あの老いたオスの匂いには、別のものが混ざっていた。


 覚悟、そして、殺意。

 我を殺すという意思。

 喰い物が、牙を向けてきた。


その記憶が、胸の奥を掻き乱していた。

低く唸りながら、我は巣穴の入口へ顔を向けた。

白い綿毛の向こうに、暗い山が広がっている。


 この山は我の縄張りだ。


縄張りへ入った生き物はすべて叩き潰した。四本足も、牙を持つ獣も、二本足も何匹も裂き、喰らった。

逆らう者など、もう居ないはずだった。


 それなのに…。


あの老いたオスだけは違った。

身体の奥がざわつく。

そして、不意に思い出した。

まだ身体が小さかった頃。

水辺の主と向かい合った時のことを。

巨大な影。濁った息。睨まれただけで脚が動かなくなった。喉の奥が震え、逃げたいのに動けなかった。


 あの時の感覚…。

我はずっと忘れていた…。

だが今、同じものが胸の奥で蠢いている。


 違う…。


 違う違う違う…。


 我は山の主、山の王だ。

 二本足など喰い物だ。


 それなのに…。

 何故、胸がざわつく。

 何故、牙が疼く。


若いメスの匂いが鼻の奥によみがえる。

甘い匂いだった。

まだ山の畏れを知らぬ肉。

あの柔らかな首へ牙を沈める瞬間を想像しただけで、腹の奥が熱くなる。


 喰いたい。


 あの肉を喰いたい。


だが同時に、老いたオスの目が浮かぶ。

真っ直ぐ我を見ていた目。

逃げぬ目。

殺す覚悟を持った目。

我は唸り声を漏らし、巣穴の奥へ爪を叩きつけた。
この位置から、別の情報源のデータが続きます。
/-! ### Packets (13_command_packets_and_replies.md) -/

/-- A complete packet that waits for execution (R394). -/
structure Pkt where
  src : Source
  dest : BitVec 16
  seq : BitVec 12
  broadcast : Bool
  noReply : Bool
  forward : Bool
  atomic : Bool
  code : List W32
  arrived : W48
  /-- It arrived after S05 had passed and before the start had ended (R433). -/
  late : Bool := false
  /-- Address of the reply (R28). -/
  hub : BitVec 16
  deriving DecidableEq, Repr

/-- A packet that executes, or an ATOMIC packet that waits for its apply boundary. -/
structure Exec where
  /-- The packet; the slot in which its execution started, the mode at that time, and what the parameter space held then
  (R443). -/
  pkt : Pkt
  start : W48
  mode : Nat
  view : Store W32
  viewBank : Store W32
  /-- Result words so far; STALE has been seen; RANGE has been set (R403, R407). -/
  reply : List W32 := []
  stale : Bool := false
  range : Bool := false
  /-- Writes held by ATOMIC: address, value, index of the instruction (R398). -/
  held : List (Nat × W32 × Nat) := []
  /-- LANE_ROLE writes: lane, value; index of the last (R24). -/
  roles : List (Nat × W32) := []
  roleAt : Nat := 0
  /-- A write of the packet has changed HUB_ADDR. -/
  addrSet : Bool := false
  /-- Index of the packet instruction that executes, or of the CALL that led to the one that does (R205). -/
  ix : Nat := 0
  /-- Words of the WRESET key seen, 0-2 (R421); the MASK of a first ILK_REQ word (R559). -/
  wkey : Nat := 0
  ilkKey : Option (BitVec 2) := none
  /-- Value of TT_LEN that its end puts in force (R573). -/
  ttLen : Option Nat := none
  /-- Its writes to CNTCLR registers that act at the next boundary (R8, R443). -/
  clears : List (Nat × W32) := []
  /-- Tail code and index when execution stopped. -/
  stop : Option (Nat × Nat) := none
  /-- Slot boundaries passed since it started (R397). -/
  slots : Nat := 0
  deriving DecidableEq, Repr

/-- A reply: SEQ, slot of R406, header and result words and CRC as words of 32 bits. -/
structure Reply where
  seq : BitVec 12
  slot : W48
  ws : List W32
  deriving DecidableEq, Repr

structure Packets where
  /-- Packets that wait; the one in execution; the ATOMIC one that waits for its apply boundary (R394-R398). -/
  waiting : List Pkt := []
  cur : Option Exec := none
  apply : Option Exec := none
  /-- The last reply by source (R406). -/
  laneReply : Option Reply := none
  tetherReply : Option Reply := none
  /-- Replies that wait for the reply unit to announce them on Q29. -/
  out : List Reply := []
  /-- LANE_ROLE writes of the packet that ended, checked and passed, and a warm reset that its reply precedes. -/
  roles : List (Nat × W32) := []
  reset : Bool := false
  /-- What shows that the packet's own reply is still to leave: the replies that go out as REPLY records, and the Tether replies up to
  it (R23, R421). -/
  awaitLane : List Reply := []
  awaitTether : Nat := 0
  /-- Slot in which the foreground last became free. -/
  freed : Option W48 := none
  deriving DecidableEq, Repr

/-- A background task (R221): entry, argument, result slot. -/
structure Task where
  entry : Nat
  arg : W32
  slot : Nat
  deriving DecidableEq, Repr

structure Bull where
  fg : Ctx := {}
  bg : Ctx := {}
  imem : Store W32 := []
  dmem : Store W32 := []
  badI : List Nat := []
  badD : List Nat := []
  tasks : List Task := []
  task : Option Task := none
  /-- Last tag given to each result slot (R223). -/
  tags : Store (BitVec 12) := []
  /-- The physical cores that form the pair (R475). -/
  pairA : Fin 3 := 0
  pairB : Fin 3 := 1
  /-- A LOCKSTEP report has stopped the pair for its self-check (R475). -/
  stopped : Bool := false
  deriving DecidableEq, Repr

/-! ### Timing, start, faults -/

/-- The fast commands (R55). -/
inductive Fc where
  | nop
  | l1a
  | sync
  | orbit
  | hold
  | calPulse
  | snap
  | commit
  | twinTake
  deriving DecidableEq, Repr

/-- A charge step of an injector (R84). -/
structure Inject where
  ch : Nat
  /-- Charge in 0.5 fC. -/
  charge : Nat
  /-- Polarity, as FE_CFG.POL selects it. -/
  pol : Bool
  /-- Arrival after the slot boundary, in 1/6,400 of a slot (R11): 4.000 ns are 1,024 of them, and DELAY counts 25. -/
  arrives : Nat
  /-- The group reference injects, not the channel's own injector (R447). -/
  ref : Bool := false
  deriving DecidableEq, Repr

structure Rooster where
  /-- Fraction of the TIME_NS accumulator, 2^-24 ns (R43). -/
  frac : BitVec 24 := 0
  /-- Trigger number of the last L1A (R62). -/
  prevTrig : Option W24 := none
  /-- Fast commands of decoded frames that wait for their decode slot (R57): command, launch slot q, decode slot, trigger
  number, whether the codeword was correct. -/
  held : List (Fc × W48 × W48 × W24 × Bool) := []
  /-- Scheduled fast commands: command, action slot (R58). -/
  sched : List (Fc × W48) := []
  /-- Action slots of SNAP and COMMIT instructions (R230). -/
  snapAt : Option W48 := none
  commitAt : Option W48 := none
  /-- Writes to CNTCLR registers that act at the next boundary: address, bits written as 1. -/
  clears : List (Nat × W32) := []
  /-- Boundaries left until the HEALTH item of a band switch, and its phase error (R606). -/
  band : Option (Nat × W32) := none
  /-- First slot of the present loss of framing on the port in force, slots of it so far, and first slot in which framing
  had come back during a holdover (R51, R52). -/
  lossAt : W48 := 0
  noFrame : Nat := 0
  backAt : Option W48 := none
  /-- Consecutive slots without framing on any PARENT lane (R26). -/
  noParent : Nat := 0
  /-- Slot at whose boundary the last SYNC acted (R145). -/
  syncedAt : Option W48 := none
  /-- Slot of the last CAL_PULSE that fired (R87). -/
  lastCal : Option W48 := none
  /-- The charge steps that it gave, in rising order of channel (R84-R86). -/
  injected : List Inject := []
  /-- The grid error still to be slewed out, in 2^-10 ns / 125: 1 ps is 128 of these (R49). -/
  theta : Int := 0
  /-- How far the grid has been moved since the start, in the same unit (R49, R50). -/
  moved : Int := 0
  /-- SRC has left CRYSTAL, and no timing lane has existed since: the crystal is still the reference (R607). -/
  leaving : Bool := false
  /-- Claim of the port in force at the last boundary; the master has changed and its first average is awaited (R54). -/
  claim : BitVec 16 := 0
  newMaster : Bool := false
  /-- Slot from which the data path has run (R114). -/
  runFrom : Option W48 := none
  /-- The slot that the boundary opened at which the hub left the running modes, while they are left. -/
  runTo : Option W48 := none
  /-- The root PLL has locked, and the counters run (R605). -/
  counting : Bool := false
  deriving DecidableEq, Repr

structure Start where
  /-- The hub is held in reset: without power, by the pin, or by the test port. -/
  held : Bool := false
  /-- A supply is below its falling threshold; RST_N is asserted. -/
  off : Bool := false
  pin : Bool := false
  /-- The step that R26 repeats beside the start, S03 or S04; 0 when none. -/
  again : Nat := 0
  /-- S01 or S02 has failed, and the start waits for its rerun (R427). -/
  failed : Bool := false
  /-- Lanes on which S03 has found framing and which became PARENT lanes: AUTO is PARENT for these (LANE_ROLE). -/
  found : List Nat := []
  /-- The rate that S03 found, and the lanes that run at it whatever their RATE reads (R428). -/
  foundRate : BitVec 2 := 0
  atRate : List Nat := []
  /-- Steps, of S06 to S08, to whose repair list the reserve manager has added since they last ran (R491); kept as the lists are. -/
  added : List Nat := []
  deriving DecidableEq, Repr

structure Goose where
  /-- Reports of the CK640 cycle in progress, in the order found, each with whether its unit was fenced already (R466, R472). -/
  found : List (Report × Bool) := []
  /-- Units fenced. -/
  fenced : List (BitVec 16) := []
  /-- Units that held no job when they were fenced (R604), and the channel that a fenced digitiser slot served. -/
  idle : List (BitVec 16) := []
  jobs : List (Nat × Nat) := []
  /-- Units retired by a preventive exchange. -/
  retired : List (BitVec 16) := []
  /-- Fences that take effect at the next boundary (R473), and memory words handed to the reserve manager: memory
  as UNIT[9:0], word (R473). -/
  due : List (BitVec 16) := []
  repairs : List (Nat × Nat) := []
  /-- Codes logged, and codes with a notice, in this orbit (R469, R479). -/
  logged : List Nat := []
  noticed : List Nat := []
  /-- Notices skipped since the last one was made (R479). -/
  skipped : Nat := 0
  /-- Requests that wait for the next boundary (R417). -/
  fatal : Bool := false
  demand : Bool := false
  holdFc : Bool := false
  modeReq : Option Nat := none
  /-- Slot from which the quiet period counts. -/
  quietFrom : W48 := 0
  /-- Codes of the fatal faults whose causes stand (R481). -/
  standing : List Nat := []
  deriving DecidableEq, Repr

/-! ### Calibration, reserve, twin, monitor, interlock, ports, test port -/

/-- What a shadow phase has compared: hits, the sum of their TOA differences, samples with flag code 00b, and the sum of their stage A
differences (R461, R462). -/
structure Compared where
  orbits : Nat := 0
  hits : Nat := 0
  toa : Int := 0
  samples : Nat := 0
  amp : Int := 0
  deriving DecidableEq, Repr

/-- A rolling round trip of a group (R461): channel, home and spare digitiser slots, stage 1-5, orbits in the stage. -/
structure Roll where
  ch : Nat
  home : Nat
  spare : Nat
  stage : Nat
  orbits : Nat := 0
  /-- The self phase missed a limit (R462). -/
  bad : Bool := false
  /-- What the shadow phase has compared (R461, R464). -/
  seen : Compared := {}
  deriving DecidableEq, Repr

structure Cal where
  /-- PROC, APPLY, GMASK and LANE of the start (R446). -/
  proc : Nat := 0
  apply : Bool := false
  gmask : BitVec 16 := 0
  lane : Nat := 0
  /-- The procedure in progress: within PROC Fh, the one of 1h-9h that runs. -/
  part : Nat := 0
  /-- Slots since it began (PROC 1h-3h of Fh, and Ah). -/
  ticks : Nat := 0
  /-- Pulses that the engine has fired in it (R450). -/
  fired : Nat := 0
  /-- Crossings of a channel in a step of THRESH: 256 × channel + step (R454, R455). -/
  counts : Store Nat := []
  /-- The rolling round trip of each group, and the channel that comes next (R461). -/
  roll : Store (Option Roll) := []
  rollNext : Store Nat := []
  /-- Digitiser slots that PROC 1h-3h has lost to a bring-in since it began (R97). -/
  lost : List Nat := []
  /-- INJG that the INJ of PROC Fh has found, by channel: it is published only when PROC Fh ends (R452, R454). -/
  injg : Store Nat := []
  deriving DecidableEq, Repr

/-- A preparation of the reserve manager: kind (0 row, 1 line, 2 digitiser slot, 3 engine, 4 lane); what is replaced
(memory × 65536 + row; slot × 2 + line; channel; group; lane); the spare (entry of the row map; line; slot of the group;
16; entry of RS_LANE); orbit boundaries still to come; the slot in which the last of them counted; whether it is
reactive. -/
structure Prep where
  kind : Nat
  unit : Nat
  spare : Nat
  left : Nat
  since : W48
  reactive : Bool
  /-- A lane has run LANE_RX (R459); a preventive bring-in of a digitiser slot has passed its comparison (R497). -/
  passed : Bool := false
  /-- The self phase of a digitiser slot has ended, and the shadow phase runs (R497). -/
  selfDone : Bool := false
  /-- What it has compared (R497). -/
  seen : Compared := {}
  deriving DecidableEq, Repr

structure Reserve where
  /-- Preparations in progress (R486). -/
  preps : List Prep := []
  /-- Replacements held back by a veto (R490): kind as in `Prep`, unit. -/
  heldBack : List (Nat × Nat) := []
  /-- Row tracking: memory, row, corrected errors, last error (R492). -/
  rows : List (Nat × Nat × Nat × W48) := []
  /-- Exceptions of engines: group, slot. -/
  oxErrs : List (Nat × W48) := []
  /-- Lines whose last calibration met the condition of metric 4: digitiser slot, line. -/
  tdcNear : List (Nat × Bool) := []
  /-- a(p) of the first OFFSET or self phase. -/
  firstA : Store (Option (BitVec 16)) := []
  /-- What stood at its threshold at the last evaluation: metric bit, unit (R493). -/
  reached : List (Nat × Nat) := []
  /-- Digitiser slots whose fence or retirement has been lifted and that serve their channel again from the next boundary: slot,
  channel (R93). -/
  returns : List (Nat × Nat) := []
  /-- The blocks of the record-memory rows to be mapped hold no record at this orbit boundary (R500). -/
  rowFree : Bool := false
  /-- Groups of which a channel has changed its serving slot at the last boundary (R496). -/
  moved : List Nat := []
  deriving DecidableEq, Repr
土が弾け、乾いた石が転がる。


 それでも静まらない。

 眠れない。

白い綿毛は降り続いている。

山は静かなのに、我の中だけが騒ぎ続けていた。


 そして、ようやく理解する。

あの時、感じていた畏れは、老いたオスのものではなかった。


我自身が放っていた匂いだったのだ。

理解した瞬間、胸の奥で何かが軋んだ。

怒りとも違う。

飢えとも違う。

もっと黒く、深いもの。

我は暗い巣穴の奥で目を開いたまま、白い綿毛が止むのを待ち続けていた。